I used to try to keep track with paper notes in a binder or a zip lock bag with notes on each nuc but it was very time consuming and frustrating...where's my pencil?
All that is required is two push pins...one on the date in which the queen begins laying and one on the current status of the nuc. Resetting the calender for the next cycle takes only a few seconds.
Having a pin on the "lay date" also allows you to have a good understanding of how long she's been laying. I absolutely love it when she's only been there a week and has nearly every cell filled!
Hope this helps.


Jim



[This message has been edited by James Burke (edited July 15, 2004).]


----------



## Michael Bush (Aug 2, 2002)

I did find it by searching on the product name, but I wouldn't have known that if you hadn't told me.

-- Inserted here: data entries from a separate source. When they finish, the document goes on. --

/-- Each arm of the decoder that answers a command has pinned all four fields of the word. -/
theorem encode_of_decode {w : Word} {i : Instr} (h : decode w = .ok i) : encode i = w := by
  unfold decode at h
  split at h
  · cases h
  next hr =>
  have hr : fieldRSV w = 0 := not_not.1 hr
  split at h
  case h_6 ho =>
    cases h
    exact commandWord_of_fields hr ho
  case h_8 ho =>
    obtain ⟨rfl, hw⟩ := commandWord_of_decodeWithA hr ho h
    exact hw
  case h_9 ho =>
    obtain ⟨rfl, hw⟩ := commandWord_of_decodeWithA hr ho h
    exact hw
  case h_15 => cases h
  all_goals
    next ho =>
    obtain ⟨rfl, hw⟩ := commandWord_of_decodeBare hr ho h
    exact hw

/-- Settles O2: the word of a command meets the command's own arm, and an arm that answers a command has pinned the
whole word. -/
theorem decodeInvertsEncode : Obligations.DecodeInvertsEncode := by
  unfold Obligations.DecodeInvertsEncode
  exact ⟨decode_encode, fun w i => encode_of_decode⟩

end Sys2Proof.Laws
end

section
/-! PROOFS. The step as a whole (00_scope.md R6, 40_control.md R110, R112): it is total on legal parameters, it keeps
them, it runs the latched command, and it ends every accepted command. -/

namespace Sys2Proof.Machine

open Sys2Proof.Claims

/-! ## What every turn keeps -/

@[simp] theorem finish_runOf_cfg (i : Instr) (s : State) : (finish (runOf i s)).cfg = s.cfg := by
  obtain ⟨_, _, _, _, _, _, _, _, _, hframe⟩ := runOf_frame i s
  rw [finish_eq, hframe]

@[simp] theorem runIllegal_cfg (s : State) : (runIllegal s).cfg = s.cfg := rfl

@[simp] theorem writeCtrl_cfg (v : Word) (s : State) : (writeCtrl v s).cfg = s.cfg := by
  unfold writeCtrl
  split <;> rfl

@[simp] theorem writeCtrl_pending (v : Word) (s : State) : (writeCtrl v s).pending = s.pending := by
  unfold writeCtrl
  split <;> rfl

/-- No write of a location moves the parameters or the host's coming actions. -/
theorem writeLocation_cfg_pending (l : Location) (v : Word) (s : State) :
    (writeLocation l v s).cfg = s.cfg ∧ (writeLocation l v s).pending = s.pending := by
  cases l with
  | freq x => exact ⟨rfl, rfl⟩
  | inWord i => exact ⟨rfl, rfl⟩
  | outWord i => exact ⟨rfl, rfl⟩
  | reg r =>
    cases r
    case ctrl => exact ⟨writeCtrl_cfg v s, writeCtrl_pending v s⟩
    all_goals exact ⟨rfl, rfl⟩

theorem hostWrite_cfg_pending (l : Location) (v : Word) (s : State) :
    (hostWrite l v s).cfg = s.cfg ∧ (hostWrite l v s).pending = s.pending := by
  unfold hostWrite
  split
  · exact ⟨rfl, rfl⟩
  · exact writeLocation_cfg_pending l v s

/-- No host action moves the parameters or the host's later actions. -/
theorem hostAct_cfg_pending (a : HostAction) (s : State) :
    (hostAct a s).cfg = s.cfg ∧ (hostAct a s).pending = s.pending := by
  cases a with
  | hardReset => exact ⟨rfl, rfl⟩
  | read addr bits =>
    rw [hostAct, busRead_eq]
    exact ⟨rfl, rfl⟩
  | write addr bits v =>
    rw [hostAct]
    rcases busWrite_cases addr bits v s with ⟨-, heq⟩ | ⟨off, -, -, heq⟩ | ⟨off, l, -, -, heq⟩
    · rw [heq]
      exact ⟨rfl, rfl⟩
    · rw [heq]
      exact ⟨rfl, rfl⟩
    · rw [heq]
      exact hostWrite_cfg_pending l v s

/-- The engine's turn answers a state with BUSY = 0 and the same parameters. -/
theorem engineTurn_next (s : State) : ∃ t, engineTurn s = .next t ∧ t.busy = false ∧ t.cfg = s.cfg := by
  refine ⟨_, engineTurn_eq s, ?_⟩
  cases decode (fetch s) with
  | error r => exact ⟨rfl, rfl⟩
  | ok i => exact ⟨finish_busy _, finish_runOf_cfg i s⟩

/-! ## Totality (00_scope.md R6, 93_implementation_defined.md U7) -/

theorem legalSize_iff (n : Nat) : legalSize n = true ↔ n % 4 = 0 ∧ 4 ≤ n ∧ n ≤ 65536 := by
  rw [legalSize, decide_eq_true_iff]

theorem legal_iff (c : Params) : c.legal = true ↔ c.base % 0x40000 = 0
    ∧ (c.inSize % 4 = 0 ∧ 4 ≤ c.inSize ∧ c.inSize ≤ 65536)
    ∧ (c.outSize % 4 = 0 ∧ 4 ≤ c.outSize ∧ c.outSize ≤ 65536) := by
  rw [Params.legal, Bool.and_eq_true, Bool.and_eq_true, decide_eq_true_iff, legalSize_iff, legalSize_iff, and_assoc]

/-- Whoever has the turn, it ends in a next state. -/
theorem step_total {s : State} (hl : s.cfg.legal = true) : ∃ t, step s = .next t := by
  cases hturn : nextTurn s with
  | engine =>
    obtain ⟨t, ht, -⟩ := engineTurn_next s
    exact ⟨t, (step_engine hl hturn).trans ht⟩
  | host a rest => exact ⟨_, step_host hl hturn⟩
  | idle => exact ⟨s, step_idle hl hturn⟩

theorem step_illegal_parameters {s : State} (hl : s.cfg.legal = false) : step s = .refused .illegalParameters := by
  rw [step, hl, if_neg Bool.false_ne_true]

theorem step_cfg {s t : State} (h : step s = .next t) : t.cfg = s.cfg := by
  obtain ⟨-, ⟨-, hengine⟩ | ⟨a, rest, -, rfl⟩ | ⟨-, rfl⟩⟩ := step_cases h
  · obtain ⟨u, hu, -, hcfg⟩ := engineTurn_next s
    rw [hu] at hengine
    cases hengine
    exact hcfg
  · exact (hostAct_cfg_pending a _).1
  · rfl

/-- Settles O8: R6's parameters are those `legal` tests, each of the three turns answers a next state, and none writes
the parameters. -/
theorem stepIsTotalOnLegalParameters : Obligations.StepIsTotalOnLegalParameters := by
  unfold Obligations.StepIsTotalOnLegalParameters
  exact ⟨legal_iff, fun _ => step_total, fun _ => step_illegal_parameters, fun _ _ => step_cfg⟩

/-! ## The engine's turn (40_control.md R112) -/

/-- Settles O4: a latched command's step is its exec, with the index of free values moved on. -/
theorem stepRunsTheAcceptedCommand : Obligations.StepRunsTheAcceptedCommand := by
  unfold Obligations.StepRunsTheAcceptedCommand
  intro s t i hl hn hd ht
  rw [exec_eq] at ht
  cases ht
  rw [step_of_command hl hn hd, tick]

/-! ## Every accepted command ends (R110, R265) -/

/-- A step of a running block ends the command, or it performs a host action that leaves it running. -/
theorem step_of_busy {s : State} (hl : s.cfg.legal = true) (hb : s.busy = true) :
    ∃ t, step s = .next t ∧ t.cfg.legal = true
      ∧ (t.busy = false ∨ t.busy = true ∧ t.pending.length + 1 = s.pending.length) := by
  obtain ⟨t, hstep⟩ := step_total hl
  refine ⟨t, hstep, (step_cfg hstep).symm ▸ hl, ?_⟩
  obtain ⟨-, ⟨-, hengine⟩ | ⟨a, rest, hturn, rfl⟩ | ⟨hidle, -⟩⟩ := step_cases hstep
  · obtain ⟨u, hu, hbusy, -⟩ := engineTurn_next s
    rw [hu] at hengine
    cases hengine
    exact .inl hbusy
  · obtain ⟨w, hpend, -⟩ := nextTurn_host.1 hturn
    have hrest : (tick (hostTurn a rest s)).pending = rest := (hostAct_cfg_pending a { s with pending := rest }).2
    cases hbusy : (tick (hostTurn a rest s)).busy with
    | false => exact .inl rfl
    | true => exact .inr ⟨rfl, by rw [hrest, hpend, List.length_cons]⟩
  · rw [(nextTurn_idle.1 hidle).1] at hb
    cases hb

/-- By induction on the actions the host has left: each step ends the command or uses one up. -/
theorem run_ends (n : Nat) {s : State} (hl : s.cfg.legal = true) (hb : s.busy = true) (hn : s.pending.length = n) :
    ∃ k t, k ≤ n + 1 ∧ Host.Core.run core k s = .next t ∧ t.busy = false := by
  induction n generalizing s with
  | zero =>
    obtain ⟨t, hstep, -, hends | ⟨-, hlen⟩⟩ := step_of_busy hl hb
    · exact ⟨1, t, le_refl _, run_succ core 0 hstep, hends⟩
    · omega
  | succ n ih =>
    obtain ⟨t, hstep, hlegal, hends | ⟨hbusy, hlen⟩⟩ := step_of_busy hl hb
    · exact ⟨1, t, by omega, run_succ core 0 hstep, hends⟩
    · obtain ⟨k, u, hk, hrun, hidle⟩ := ih hlegal hbusy (by omega)
      exact ⟨k + 1, u, by omega, (run_succ core k hstep).trans hrun, hidle⟩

Sounds like just what I wanted. I sent you the SASE today.


----------



## Roundman (Feb 29, 2004)

M.B DO YOU HAVE EXCEL PROGRAM. I HAVE A CHART ALL YOU HAVE TO DO IS ENTER THE THE DATE YOU GRAFT AND IT ENTERS THE INFO IN OTHER CELLS AS THE HATCH DAY,MATING DAY LAYING DAY PULL DAY,1 DAY QUEENLESS AND TO PUT IN ANOTHER CELL ECT.IT WILL ENTER THE DATE AND DAY OF THE WEEK MON ,TUE AND SO ON.


----------



## Roundman (Feb 29, 2004)

M.B.
I USE THE SINGLE BABY NUC BOX I DO MINE IN GROUPS IF MY CELL BAR HAS 20 CELLS I GET 15 FINISH CELLS MAKE YOUR GROUPS OF 15. OR WHAT EVER YOU CASE MAYBE.ABOUT 2 DAYS AFTER I PUT MY CELL IN THE NUC I CHECK EACH ONE OF THEM IT USALLY HATCHES WITH IN 24 HOURS.IF THE CELL WAS UNCAPPED IN THE HATCHING MANNER AND I LIKE TO VISUALLY SEE THE V-Q IF IT IS OK. I DO NOTHING IF CELL NOT HATCHED I UNCAP IT TO SEE FOR SURE, SOME TIMES THE CAPPING SPRINGS SHUT AND THE BEES WILL RESEAL IT AND THERE IS NOTHING IN IT AT ALL OR THE QUEEN HAS DIED FOR SOME REASON OR THEY TORE INTO IT FROM THE SIDE KILLING THE Q ....I WILL PULL OUT THE CELL CUP WITH SOME OF THE WAX ON IT AND STICK IT ON THE LANDING BOARD TO ONE SIDE THE WAX WILL HOLD IT IN PLACE THEN I KNOW THIS NEEDS ANOTHER Q CELL.THEN IN ABOUT 12 DAYS AFTER YOU PUT IN THE RIPE Q CELLS GO BACK TO CHECK FOR A LAYING Q IF LAYING I TAKE THE CELL CUP OUT OF THE NUC WITH SOME WAX ON IT AN STICK IT ON THE TOP IN THE CENTER OF THE LID. NOW I KNOW THIS ONE IS LAYING.WHEN I PULL THE QUEEN OUT STICK THE CELL AT THE CORNER OF THE LID TO SHOW THIS ONE IS QUEENLESS IF ONE IS NEEDING FEED I JUST TURN THE LID UPSIDE DOWN OR LAY A SMALL ROCK ON IT.


----------



## Guest (Jul 22, 2004)

Just a thought... I saw something in "How To Keep Bees and Sell Honey" by Walter Kelly. I think the book I have is a 1991 edition. There is a system in there that goes on the nuc box. A dail system (with hands like a clock) that shows at a glance the status of the nuc. One hand shows the status ( eg. queenless, laying, cell, empty, etc) and the other hand for the day of the month (numbered around the dial in odd numbers - for space saving). So if you put a queen cell into a hive on the 15th of the month you would put one hand on the 15th and the other hand on "cell". Then you at a glance know roughly when you need to recheck that nuc for a laying queen. You know where they stand without trying to remember and don't have to open a hive to figure it out.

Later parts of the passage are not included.